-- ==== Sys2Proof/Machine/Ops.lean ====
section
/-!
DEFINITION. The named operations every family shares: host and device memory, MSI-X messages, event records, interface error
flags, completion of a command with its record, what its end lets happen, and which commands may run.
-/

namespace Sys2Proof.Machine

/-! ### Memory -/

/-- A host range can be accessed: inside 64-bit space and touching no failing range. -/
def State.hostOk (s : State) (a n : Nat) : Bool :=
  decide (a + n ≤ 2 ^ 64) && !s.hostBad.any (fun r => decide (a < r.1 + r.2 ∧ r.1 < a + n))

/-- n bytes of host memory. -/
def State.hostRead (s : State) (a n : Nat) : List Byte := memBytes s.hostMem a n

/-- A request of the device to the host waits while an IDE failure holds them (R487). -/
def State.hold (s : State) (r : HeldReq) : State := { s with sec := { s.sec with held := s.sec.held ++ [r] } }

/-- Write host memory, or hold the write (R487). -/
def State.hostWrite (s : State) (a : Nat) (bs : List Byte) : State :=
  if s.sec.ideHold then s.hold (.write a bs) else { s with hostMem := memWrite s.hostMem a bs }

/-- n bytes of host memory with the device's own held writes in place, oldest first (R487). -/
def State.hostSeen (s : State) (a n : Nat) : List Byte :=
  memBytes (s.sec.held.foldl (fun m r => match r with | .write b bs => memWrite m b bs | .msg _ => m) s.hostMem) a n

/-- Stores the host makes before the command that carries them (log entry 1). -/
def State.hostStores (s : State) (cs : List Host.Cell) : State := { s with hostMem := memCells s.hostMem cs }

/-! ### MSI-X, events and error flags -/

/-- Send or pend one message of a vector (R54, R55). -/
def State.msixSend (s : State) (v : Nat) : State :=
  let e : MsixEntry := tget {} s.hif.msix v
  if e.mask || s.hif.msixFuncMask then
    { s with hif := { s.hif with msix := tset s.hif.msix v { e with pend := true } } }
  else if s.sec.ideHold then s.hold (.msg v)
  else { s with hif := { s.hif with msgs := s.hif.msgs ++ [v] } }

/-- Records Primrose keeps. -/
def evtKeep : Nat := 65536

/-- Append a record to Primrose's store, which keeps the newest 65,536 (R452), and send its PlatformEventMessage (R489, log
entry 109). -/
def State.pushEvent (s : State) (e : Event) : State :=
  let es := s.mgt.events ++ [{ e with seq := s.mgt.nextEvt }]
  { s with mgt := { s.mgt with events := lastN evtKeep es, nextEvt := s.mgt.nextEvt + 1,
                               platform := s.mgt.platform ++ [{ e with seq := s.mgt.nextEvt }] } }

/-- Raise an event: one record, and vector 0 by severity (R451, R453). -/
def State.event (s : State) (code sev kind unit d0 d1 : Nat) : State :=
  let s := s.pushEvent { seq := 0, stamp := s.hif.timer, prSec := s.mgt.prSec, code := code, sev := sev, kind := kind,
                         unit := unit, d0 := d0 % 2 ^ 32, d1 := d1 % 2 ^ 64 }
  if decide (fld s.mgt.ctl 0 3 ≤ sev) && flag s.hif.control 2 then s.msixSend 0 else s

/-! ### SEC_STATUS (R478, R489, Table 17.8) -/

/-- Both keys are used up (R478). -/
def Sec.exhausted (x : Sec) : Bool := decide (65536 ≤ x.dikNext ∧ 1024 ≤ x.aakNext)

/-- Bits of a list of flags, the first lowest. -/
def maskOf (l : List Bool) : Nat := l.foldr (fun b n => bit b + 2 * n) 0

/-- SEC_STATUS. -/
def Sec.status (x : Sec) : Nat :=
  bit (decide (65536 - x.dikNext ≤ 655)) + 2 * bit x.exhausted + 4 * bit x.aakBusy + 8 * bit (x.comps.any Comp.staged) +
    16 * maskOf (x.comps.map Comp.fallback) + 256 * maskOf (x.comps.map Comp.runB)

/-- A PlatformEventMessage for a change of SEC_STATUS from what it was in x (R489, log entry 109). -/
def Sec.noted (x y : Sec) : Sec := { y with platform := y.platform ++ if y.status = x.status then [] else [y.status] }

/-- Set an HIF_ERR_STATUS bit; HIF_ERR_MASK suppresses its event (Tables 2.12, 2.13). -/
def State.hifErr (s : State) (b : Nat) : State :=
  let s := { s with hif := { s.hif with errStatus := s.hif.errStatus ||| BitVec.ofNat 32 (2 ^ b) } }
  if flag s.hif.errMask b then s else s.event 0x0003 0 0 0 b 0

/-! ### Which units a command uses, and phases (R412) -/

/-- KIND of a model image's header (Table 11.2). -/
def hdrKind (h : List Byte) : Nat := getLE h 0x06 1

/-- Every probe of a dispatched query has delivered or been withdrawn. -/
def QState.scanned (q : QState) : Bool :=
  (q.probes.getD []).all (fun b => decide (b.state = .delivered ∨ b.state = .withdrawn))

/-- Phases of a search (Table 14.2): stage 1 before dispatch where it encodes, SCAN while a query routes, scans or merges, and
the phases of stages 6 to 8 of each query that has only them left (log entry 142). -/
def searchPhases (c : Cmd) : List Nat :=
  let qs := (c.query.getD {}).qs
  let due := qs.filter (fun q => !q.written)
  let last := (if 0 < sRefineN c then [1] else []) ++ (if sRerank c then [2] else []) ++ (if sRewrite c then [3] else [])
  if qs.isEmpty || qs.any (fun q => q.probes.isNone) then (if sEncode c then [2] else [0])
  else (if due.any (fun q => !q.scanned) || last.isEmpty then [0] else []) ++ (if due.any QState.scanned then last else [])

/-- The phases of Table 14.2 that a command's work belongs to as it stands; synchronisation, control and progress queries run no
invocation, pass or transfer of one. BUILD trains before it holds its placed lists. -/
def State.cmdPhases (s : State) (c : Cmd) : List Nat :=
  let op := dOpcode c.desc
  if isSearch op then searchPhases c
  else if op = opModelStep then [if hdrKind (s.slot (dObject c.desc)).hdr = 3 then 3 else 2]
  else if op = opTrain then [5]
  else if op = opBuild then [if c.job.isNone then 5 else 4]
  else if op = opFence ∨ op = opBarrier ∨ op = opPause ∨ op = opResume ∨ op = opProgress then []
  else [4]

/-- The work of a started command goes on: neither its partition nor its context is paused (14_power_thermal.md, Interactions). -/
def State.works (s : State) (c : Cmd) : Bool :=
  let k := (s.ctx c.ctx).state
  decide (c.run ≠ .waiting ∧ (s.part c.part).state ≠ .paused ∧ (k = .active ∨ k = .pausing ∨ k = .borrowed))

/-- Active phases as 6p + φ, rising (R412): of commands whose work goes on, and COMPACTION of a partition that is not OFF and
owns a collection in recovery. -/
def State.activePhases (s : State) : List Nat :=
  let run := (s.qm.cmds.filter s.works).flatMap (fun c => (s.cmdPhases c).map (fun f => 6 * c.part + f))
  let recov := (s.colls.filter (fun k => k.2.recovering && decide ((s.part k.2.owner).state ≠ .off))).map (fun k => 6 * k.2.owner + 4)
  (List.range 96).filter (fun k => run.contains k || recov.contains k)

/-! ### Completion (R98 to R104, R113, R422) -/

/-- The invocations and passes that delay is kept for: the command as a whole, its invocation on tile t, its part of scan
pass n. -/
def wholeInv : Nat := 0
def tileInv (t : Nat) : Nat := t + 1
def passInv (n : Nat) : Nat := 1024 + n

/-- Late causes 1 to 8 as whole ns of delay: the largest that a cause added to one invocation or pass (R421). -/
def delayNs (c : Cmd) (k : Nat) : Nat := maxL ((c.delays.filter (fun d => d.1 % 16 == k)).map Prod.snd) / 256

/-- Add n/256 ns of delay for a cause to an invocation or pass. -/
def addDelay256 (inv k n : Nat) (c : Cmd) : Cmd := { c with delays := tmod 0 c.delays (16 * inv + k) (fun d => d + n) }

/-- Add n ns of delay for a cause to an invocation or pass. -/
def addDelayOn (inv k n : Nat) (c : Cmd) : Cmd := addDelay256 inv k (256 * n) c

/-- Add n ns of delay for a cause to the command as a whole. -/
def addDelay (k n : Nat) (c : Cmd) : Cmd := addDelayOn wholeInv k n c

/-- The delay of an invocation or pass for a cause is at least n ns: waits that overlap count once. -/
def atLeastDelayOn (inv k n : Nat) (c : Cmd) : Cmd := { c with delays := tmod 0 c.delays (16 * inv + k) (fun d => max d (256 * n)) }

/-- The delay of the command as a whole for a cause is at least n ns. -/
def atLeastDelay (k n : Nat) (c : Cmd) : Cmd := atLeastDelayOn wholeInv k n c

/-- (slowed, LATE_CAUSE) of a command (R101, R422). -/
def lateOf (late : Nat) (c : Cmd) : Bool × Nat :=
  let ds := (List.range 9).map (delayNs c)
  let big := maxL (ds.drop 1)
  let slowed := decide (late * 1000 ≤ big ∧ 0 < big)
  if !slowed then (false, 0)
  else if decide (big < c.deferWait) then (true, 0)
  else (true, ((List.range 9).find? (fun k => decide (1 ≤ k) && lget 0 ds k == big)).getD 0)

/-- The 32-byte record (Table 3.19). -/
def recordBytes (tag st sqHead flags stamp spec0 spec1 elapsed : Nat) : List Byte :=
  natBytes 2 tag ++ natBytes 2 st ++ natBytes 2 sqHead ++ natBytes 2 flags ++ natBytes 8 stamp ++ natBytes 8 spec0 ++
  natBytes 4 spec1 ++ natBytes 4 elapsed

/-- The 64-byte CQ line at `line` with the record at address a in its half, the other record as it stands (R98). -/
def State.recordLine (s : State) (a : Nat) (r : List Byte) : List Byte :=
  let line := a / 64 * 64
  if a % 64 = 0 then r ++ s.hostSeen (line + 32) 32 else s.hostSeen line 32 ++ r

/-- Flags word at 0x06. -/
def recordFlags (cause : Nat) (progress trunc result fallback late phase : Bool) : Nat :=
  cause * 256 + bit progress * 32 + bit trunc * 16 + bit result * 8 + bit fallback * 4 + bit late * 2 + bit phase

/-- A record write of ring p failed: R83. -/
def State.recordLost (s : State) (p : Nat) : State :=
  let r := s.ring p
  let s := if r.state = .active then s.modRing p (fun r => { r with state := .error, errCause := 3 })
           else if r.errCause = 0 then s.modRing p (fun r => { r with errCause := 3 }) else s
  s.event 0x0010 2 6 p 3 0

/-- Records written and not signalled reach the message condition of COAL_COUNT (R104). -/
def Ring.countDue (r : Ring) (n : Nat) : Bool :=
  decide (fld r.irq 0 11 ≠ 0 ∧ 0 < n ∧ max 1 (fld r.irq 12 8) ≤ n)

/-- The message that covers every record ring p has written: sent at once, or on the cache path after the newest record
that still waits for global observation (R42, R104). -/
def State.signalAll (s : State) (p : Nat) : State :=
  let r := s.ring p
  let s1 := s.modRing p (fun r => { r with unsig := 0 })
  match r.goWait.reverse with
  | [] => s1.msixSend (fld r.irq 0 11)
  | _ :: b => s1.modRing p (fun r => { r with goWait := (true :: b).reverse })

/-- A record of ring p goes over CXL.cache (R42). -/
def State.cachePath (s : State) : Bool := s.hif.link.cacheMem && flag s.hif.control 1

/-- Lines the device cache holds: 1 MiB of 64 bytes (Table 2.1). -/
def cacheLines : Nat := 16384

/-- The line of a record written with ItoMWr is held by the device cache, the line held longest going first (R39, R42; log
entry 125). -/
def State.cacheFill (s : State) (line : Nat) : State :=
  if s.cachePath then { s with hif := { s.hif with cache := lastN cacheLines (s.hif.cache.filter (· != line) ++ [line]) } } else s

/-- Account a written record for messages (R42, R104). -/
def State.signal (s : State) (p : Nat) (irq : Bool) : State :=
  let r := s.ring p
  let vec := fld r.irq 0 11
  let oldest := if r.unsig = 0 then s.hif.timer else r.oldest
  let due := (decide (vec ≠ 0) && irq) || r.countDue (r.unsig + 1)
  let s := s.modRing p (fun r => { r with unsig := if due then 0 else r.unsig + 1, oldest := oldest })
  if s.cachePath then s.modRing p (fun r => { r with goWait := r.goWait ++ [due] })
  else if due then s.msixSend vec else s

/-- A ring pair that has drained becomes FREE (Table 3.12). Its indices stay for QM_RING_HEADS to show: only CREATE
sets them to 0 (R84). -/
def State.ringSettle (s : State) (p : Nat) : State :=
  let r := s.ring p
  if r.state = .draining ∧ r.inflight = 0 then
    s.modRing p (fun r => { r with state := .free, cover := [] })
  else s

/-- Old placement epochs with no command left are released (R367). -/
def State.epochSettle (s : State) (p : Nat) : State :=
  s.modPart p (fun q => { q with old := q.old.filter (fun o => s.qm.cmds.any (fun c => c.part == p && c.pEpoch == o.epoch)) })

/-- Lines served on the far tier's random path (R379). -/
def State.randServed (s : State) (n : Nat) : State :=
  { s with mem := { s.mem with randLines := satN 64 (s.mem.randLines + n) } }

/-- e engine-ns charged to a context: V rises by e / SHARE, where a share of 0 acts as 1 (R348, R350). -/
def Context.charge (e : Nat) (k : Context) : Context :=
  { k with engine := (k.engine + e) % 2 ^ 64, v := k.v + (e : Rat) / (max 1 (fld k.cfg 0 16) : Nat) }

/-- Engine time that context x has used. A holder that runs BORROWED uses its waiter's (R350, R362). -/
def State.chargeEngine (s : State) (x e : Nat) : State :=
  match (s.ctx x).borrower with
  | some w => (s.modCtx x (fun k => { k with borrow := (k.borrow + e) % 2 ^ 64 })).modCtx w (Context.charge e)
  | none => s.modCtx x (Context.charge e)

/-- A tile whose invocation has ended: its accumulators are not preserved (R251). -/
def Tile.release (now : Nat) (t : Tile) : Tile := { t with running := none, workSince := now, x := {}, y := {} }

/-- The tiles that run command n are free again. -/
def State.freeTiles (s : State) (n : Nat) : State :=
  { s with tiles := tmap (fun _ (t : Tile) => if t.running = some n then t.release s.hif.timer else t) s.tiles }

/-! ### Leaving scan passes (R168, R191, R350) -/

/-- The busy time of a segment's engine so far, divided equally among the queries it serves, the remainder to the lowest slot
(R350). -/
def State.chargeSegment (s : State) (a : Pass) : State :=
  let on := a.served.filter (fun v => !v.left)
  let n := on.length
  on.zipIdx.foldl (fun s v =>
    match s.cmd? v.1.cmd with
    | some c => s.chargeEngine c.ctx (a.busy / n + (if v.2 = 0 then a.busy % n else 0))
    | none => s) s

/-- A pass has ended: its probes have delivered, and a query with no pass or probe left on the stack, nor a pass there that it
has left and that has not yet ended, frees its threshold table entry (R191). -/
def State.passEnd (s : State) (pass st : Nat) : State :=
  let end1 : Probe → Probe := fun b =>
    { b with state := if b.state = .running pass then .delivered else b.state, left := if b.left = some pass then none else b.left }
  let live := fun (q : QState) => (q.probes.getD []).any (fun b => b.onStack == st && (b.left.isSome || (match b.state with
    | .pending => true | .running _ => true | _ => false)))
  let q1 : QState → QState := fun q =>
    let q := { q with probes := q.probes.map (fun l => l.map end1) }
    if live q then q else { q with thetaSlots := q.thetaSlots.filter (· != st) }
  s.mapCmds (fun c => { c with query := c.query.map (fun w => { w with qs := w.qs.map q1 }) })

────────────────────

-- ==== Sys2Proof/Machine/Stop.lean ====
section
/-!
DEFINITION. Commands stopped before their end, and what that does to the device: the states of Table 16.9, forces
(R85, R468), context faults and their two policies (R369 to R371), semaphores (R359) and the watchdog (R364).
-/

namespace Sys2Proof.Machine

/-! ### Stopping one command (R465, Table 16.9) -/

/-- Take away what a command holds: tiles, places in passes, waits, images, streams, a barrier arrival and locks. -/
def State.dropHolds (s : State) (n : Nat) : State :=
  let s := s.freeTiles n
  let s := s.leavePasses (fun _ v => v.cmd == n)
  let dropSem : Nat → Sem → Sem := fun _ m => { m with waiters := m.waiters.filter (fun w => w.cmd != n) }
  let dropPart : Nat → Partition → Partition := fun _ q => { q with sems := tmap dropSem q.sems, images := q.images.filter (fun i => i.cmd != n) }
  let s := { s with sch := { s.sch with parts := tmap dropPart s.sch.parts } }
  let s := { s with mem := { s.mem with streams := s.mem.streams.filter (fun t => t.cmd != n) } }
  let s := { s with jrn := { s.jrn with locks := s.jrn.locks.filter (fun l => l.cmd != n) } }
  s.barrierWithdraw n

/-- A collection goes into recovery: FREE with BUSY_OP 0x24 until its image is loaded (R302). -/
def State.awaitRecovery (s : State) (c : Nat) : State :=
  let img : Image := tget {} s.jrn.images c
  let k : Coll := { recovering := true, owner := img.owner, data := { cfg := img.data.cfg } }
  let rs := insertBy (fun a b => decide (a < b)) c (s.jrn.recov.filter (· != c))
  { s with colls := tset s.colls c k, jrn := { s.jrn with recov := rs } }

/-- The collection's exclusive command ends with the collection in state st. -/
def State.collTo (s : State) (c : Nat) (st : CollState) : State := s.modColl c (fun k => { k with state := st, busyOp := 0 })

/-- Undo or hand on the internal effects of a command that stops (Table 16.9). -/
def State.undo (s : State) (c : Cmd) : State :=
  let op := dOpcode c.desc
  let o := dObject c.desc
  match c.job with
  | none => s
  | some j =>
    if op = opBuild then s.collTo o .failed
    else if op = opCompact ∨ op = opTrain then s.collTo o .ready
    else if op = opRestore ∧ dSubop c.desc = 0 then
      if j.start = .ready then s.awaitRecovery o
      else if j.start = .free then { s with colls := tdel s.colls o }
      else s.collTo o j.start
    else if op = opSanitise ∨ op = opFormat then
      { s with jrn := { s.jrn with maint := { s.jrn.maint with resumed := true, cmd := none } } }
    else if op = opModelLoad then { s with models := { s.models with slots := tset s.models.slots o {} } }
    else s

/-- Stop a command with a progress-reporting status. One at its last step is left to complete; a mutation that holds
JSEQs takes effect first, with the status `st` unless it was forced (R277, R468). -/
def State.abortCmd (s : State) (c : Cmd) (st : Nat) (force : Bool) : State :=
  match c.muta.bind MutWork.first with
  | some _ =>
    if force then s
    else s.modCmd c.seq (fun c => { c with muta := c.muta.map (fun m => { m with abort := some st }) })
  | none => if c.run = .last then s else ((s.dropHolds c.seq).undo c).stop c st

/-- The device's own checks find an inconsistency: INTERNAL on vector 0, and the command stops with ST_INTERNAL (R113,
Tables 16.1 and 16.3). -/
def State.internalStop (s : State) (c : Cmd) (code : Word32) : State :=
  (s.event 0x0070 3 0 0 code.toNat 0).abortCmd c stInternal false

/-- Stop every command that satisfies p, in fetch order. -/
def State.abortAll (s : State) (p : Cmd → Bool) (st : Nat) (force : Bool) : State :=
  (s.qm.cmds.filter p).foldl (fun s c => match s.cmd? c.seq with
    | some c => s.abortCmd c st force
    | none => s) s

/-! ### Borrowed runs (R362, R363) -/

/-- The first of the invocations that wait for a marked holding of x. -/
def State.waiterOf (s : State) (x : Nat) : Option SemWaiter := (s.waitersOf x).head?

────────────────────

▶ _THE TASK_: Reproduce exactly the section above that begins at the line containing "let s := s.pushEvent" and ends at the line containing "s.hif with errStatus", leaving out all other lines.

▶ _SOLUTION TO THIS TASK_:
  let s := s.pushEvent { seq := 0, stamp := s.hif.timer, prSec := s.mgt.prSec, code := code, sev := sev, kind := kind,
                         unit := unit, d0 := d0 % 2 ^ 32, d1 := d1 % 2 ^ 64 }
  if decide (fld s.mgt.ctl 0 3 ≤ sev) && flag s.hif.control 2 then s.msixSend 0 else s

/-! ### SEC_STATUS (R478, R489, Table 17.8) -/

/-- Both keys are used up (R478). -/
def Sec.exhausted (x : Sec) : Bool := decide (65536 ≤ x.dikNext ∧ 1024 ≤ x.aakNext)

/-- Bits of a list of flags, the first lowest. -/
def maskOf (l : List Bool) : Nat := l.foldr (fun b n => bit b + 2 * n) 0

/-- SEC_STATUS. -/
def Sec.status (x : Sec) : Nat :=
  bit (decide (65536 - x.dikNext ≤ 655)) + 2 * bit x.exhausted + 4 * bit x.aakBusy + 8 * bit (x.comps.any Comp.staged) +
    16 * maskOf (x.comps.map Comp.fallback) + 256 * maskOf (x.comps.map Comp.runB)

/-- A PlatformEventMessage for a change of SEC_STATUS from what it was in x (R489, log entry 109). -/
def Sec.noted (x y : Sec) : Sec := { y with platform := y.platform ++ if y.status = x.status then [] else [y.status] }

/-- Set an HIF_ERR_STATUS bit; HIF_ERR_MASK suppresses its event (Tables 2.12, 2.13). -/
def State.hifErr (s : State) (b : Nat) : State :=
  let s := { s with hif := { s.hif with errStatus := s.hif.errStatus ||| BitVec.ofNat 32 (2 ^ b) } }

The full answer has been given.